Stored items

-- ==== Sys2Proof/Machine/PwmBase.lean ====
section
/-! DEFINITION. The PWM unit's named operations: the stages from reference to pins (R100 to R103), the widths of a
period (R98, R108, R109), the placement of edges (R104, R107), starting, stopping and hold (R115, R116, R57). -/
namespace Sys2Proof.Machine

/-! ### Edge placement -/

/-- The 4-bit reversal of a dither index (R107). -/
def rev4 (k : Nat) : Nat := k % 2 * 8 + k / 2 % 2 * 4 + k / 4 % 2 * 2 + k / 8 % 2

/-- The placed instant of an edge asked for at `t`, in 1/64 ticks (R104, R106, R107): exact on a fine leg, the
nearest whole tick when coarse, dithered on the others. -/
def placeEdge (fine coarse : Bool) (k t : Nat) : Nat :=
  if fine then (if coarse then (t + 32) / 64 * 64 else t)
  else (t / 64 + b2n (decide (rev4 k < t % 64 / 4))) * 64

/-! ### The widths of a period (R98, R108, R109) -/

/-- Two halves of a high width, each limited to its room: what does not fit one is moved to the other, and the
rest is left over (R109). -/
def fitHalves (a b ra rb : Int) : Int × Int × Int :=
  let a1 := clampI 0 ra a
  let b1 := clampI 0 rb (b + (a - a1))
  let a2 := clampI 0 ra (a1 + (b + (a - a1) - b1))
  (a2, b1, a + b - a2 - b1)

/-- The result of a leg's check at its carrier start: halves of the high width, carry that follows, drop, whether the
period was short. -/
structure Widths where
  a : Int
  b : Int
  carry : Int
  drop : Drop
  short : Bool
  deriving DecidableEq, Repr

/-- The check of R108 with the carry of R109 and R110 (an odd step of a stretch in up-down mode goes to the falling edge, as R109
has it for the carry: log entry 97's choice), in 1/64 ticks: `ha`, `hb` the halves the compares ask for, `c` the
carry, `ra`, `rb` the room of each half, `lh`, `ll` the limits `DT_H` + `MINP` and `DT_L` + `MINP`. -/
def checkWidths (ha hb c ra rb lh ll : Int) (ud stretch : Bool) : Widths :=
  let full := ra + rb
  if ha + hb = 0 ∨ ha + hb = full then ⟨ha, hb, 0, .none, false⟩
  else
    let cr := if ud then Int.tdiv c 2 else 0
    let f := fitHalves (ha + cr) (hb + (c - cr)) ra rb
    let w := f.1 + f.2.1
    let sh := decide (0 < w) && decide (w < lh)
    let sl := decide (0 < full - w) && decide (full - w < ll)
    if sh && (!sl || decide (w ≤ full - w)) then
      if stretch then
        let e := min lh full - w
        let er := if ud then Int.tdiv e 2 else 0
        let g := fitHalves (f.1 + er) (f.2.1 + (e - er)) ra rb
        ⟨g.1, g.2.1, 0, .none, true⟩
      else ⟨0, 0, ha + hb + c, .shortHigh, true⟩
    else if sl then
      if stretch then
        let e := max (full - ll) 0 - w
        let er := if ud then Int.tdiv e 2 else 0
        let g := fitHalves (f.1 + er) (f.2.1 + (e - er)) ra rb
        ⟨g.1, g.2.1, 0, .none, true⟩
      else ⟨ra, rb, ha + hb + c - full, .shortLow, true⟩
    else ⟨f.1, f.2.1, f.2.2, .none, false⟩

namespace Dev

/-! ### Legs and groups -/

/-- Leg `n`. -/
def leg (d : Dev) (n : Nat) : Leg := vget d.pwm.leg n

/-- Leg `n` with a change. -/
def updLeg (d : Dev) (n : Nat) (f : Leg → Leg) : Dev :=
  { d with pwm := { d.pwm with leg := vset d.pwm.leg n (f (vget d.pwm.leg n)) } }

/-- Trip state of leg `n`. -/
def tleg (d : Dev) (n : Nat) : TLeg := vget d.trp.leg n

/-- Trip state of leg `n` with a change. -/
def updTLeg (d : Dev) (n : Nat) (f : TLeg → TLeg) : Dev :=
  { d with trp := { d.trp with leg := vset d.trp.leg n (f (vget d.trp.leg n)) } }

/-- Carrier group of leg `n`. -/
def legGrp (d : Dev) (n : Nat) : Nat := d.fg PWM_LEG_n_CTRL_CGRP n

/-- The legs of group `g`. -/
def cgLegs (d : Dev) (g : Nat) : List Nat := (List.range 24).filter fun n => d.legGrp n == g
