/-- Reactive demand, active ceiling and probe of a sample (R188, R189, R191). The reference before any sample in `NORMAL` is
a free value. -/
def grdDemand (d : Dev) (vpos : Nat) : Dev :=
  let st := d.fg GRD_STAT_STATE
  let d := if st = 5 then d.updGrd fun x => { x with vrefs := (vpos :: x.vrefs).take 480000 } else d
  let imax := d.fg GRD_DRC_LIM_IMAX
  let lim : Int := d.fg GRD_DRC_LIM_IQ_MAX * 2 ^ 12
  let r : Int × Dev :=
    if st = 6 ∧ d.fb GRD_CTRL_DRC_EN then
      let l := d.grd.vrefs
      let fr := d.fresh
      let vr : Nat × Dev := if l = [] then (fr.1 % 2 ^ 16 * 2 ^ 16, fr.2) else (l.sum * 2 ^ 16 / l.length, d)
      let dv : Int := (vr.1 : Int) - vpos * 2 ^ 16
      let db : Int := d.fg GRD_DRC_DB * 2 ^ 16
      let x := if db < dv then dv - db else if dv < -db then dv + db else 0
      (clampI (-lim) lim (roundDiv (x * d.fg GRD_DRC_K) (2 ^ 16)), vr.2)
    else (0, d)
  let dem := r.1
  let d := r.2
  let sq : Int := (((imax * 2 ^ 12 : Nat) : Int) ^ 2 - dem ^ 2) * 2 ^ 40
  let ceil := if st = 5 ∨ st = 6 then root sq.toNat else 0
  let probe : Int := if d.fb GRD_ISL_CFG_ACT_EN ∧ (st = 5 ∨ st = 6) then d.chipSign (d.grd.chipN / d.chipLen) * d.probeAmp else 0
  d.updGrd fun x => { x with demand := dem, ceil := ceil, probe := probe }

/-- The islanding layers at a sample, and what the sample decides (R190 to R196). -/
def grdDecide (d : Dev) (m : GridMeas) : Dev :=
  let r := d.rocofStep
  let v := r.1.shiftStep m.ang
  let a := v.1.activeStep m
  let c := a.1.coopStep
  let mask := b2n r.2 + 2 * b2n v.2 + 4 * b2n a.2 + 8 * b2n c.2
  let d := c.1
  let isl := d.running && mask != 0
  let d := if isl then d.declare mask else d
  if isl || d.stageTrips then d.disconnect false true else d

/-- Everything GRD does on one sample. -/
def grdSample (d : Dev) : Dev :=
  let was := d.connected
  let r := d.gridMeas
  let m := r.1
  let d := ((r.2.grdMeasure m).grdHealth m).grdWindows.grdBlock
  let d := ((d.stages false).grdRegion m).grdDecide m
  let d := d.grdDemand m.vpos
  (d.publish (was && !d.connected)).openDone

/-- The publication of a disconnect decided between samples (R176, R179): of state 8, with the trip demand. -/
def publishTrip (d : Dev) : Dev := ((d.grdDemand 0).publish true).openDone

/-! ### The functions start and stop (R177, R178, R199) -/

/-- The grid functions start, in the state that the contactor report gives (R178); with neither report, which `EN` is refused with,
they wait in `OFF` for one. -/
def grdStart (d : Dev) : Dev :=
  let g := d.grd
  let fresh : Grd := {
    k := g.k, ts := g.ts, deg := g.deg, rep := g.rep, openAt := g.openAt, occ := g.occ, coopSeq := g.coopSeq,
    trk := g.trk, pubAt := g.pubAt, leadState := g.leadState, v3At := d.clk.ticks, unmetAt := d.clk.ticks }
  let d := ({ d with grd := fresh } : Dev).fs GRD_STG_STAT_PICKUP 0
  let d := ((d.fs GRD_STAT_MEAS_LOST 0).fs GRD_COOP_STAT_VALID 0).fs GRD_COOP_STAT_DIVERGE 0
  let d := ((d.fs GRD_ISL_STAT_SUSPECT 0).fs GRD_ISL_STAT_ACT_INVALID 0).fs GRD_PROBE_STAT_VALID 0
  if g.rep = 0 then d else d.grdGo (if g.rep = 2 then 4 else if d.fb GRD_CTRL_LI_EN then 2 else 1)

/-- The grid functions stop (R199). -/
def grdStop (d : Dev) : Dev := (d.updGrd fun x => { x with demOpen := false, demClose := false, rcAsked := false }).grdGo 0

/-- `SYS_ROLE` has been written (R28, R177): only a leader's or a standalone device's functions run; a follower waits for publications
from then on. -/
def grdRole (d d0 : Dev) : Dev :=
  let d := if d.follower && !d0.follower then d.updGrd fun x => { x with pubAt := d.clk.ticks, pubLost := false } else d
  if d.grdRuns && !d0.grdRuns then d.grdStart else if d0.grdRuns && !d.grdRuns then d.grdStop else d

Work instructions:
Take the lines above from the one containing "def updTLeg (d" to the one containing "let st := d.fg GRD_STAT_STATE" and retype them exactly, both ends included, with nothing added.

Answer section:
def updTLeg (d : Dev) (n : Nat) (f : TLeg → TLeg) : Dev :=
  { d with trp := { d.trp with leg := vset d.trp.leg n (f (vget d.trp.leg n)) } }

/-- Carrier group of leg `n`. -/
def legGrp (d : Dev) (n : Nat) : Nat := d.fg PWM_LEG_n_CTRL_CGRP n

/-- The legs of group `g`. -/
def cgLegs (d : Dev) (g : Nat) : List Nat := (List.range 24).filter fun n => d.legGrp n == g
/-- Reactive demand, active ceiling and probe of a sample (R188, R189, R191). The reference before any sample in `NORMAL` is
a free value. -/
def grdDemand (d : Dev) (vpos : Nat) : Dev :=
  let st := d.fg GRD_STAT_STATE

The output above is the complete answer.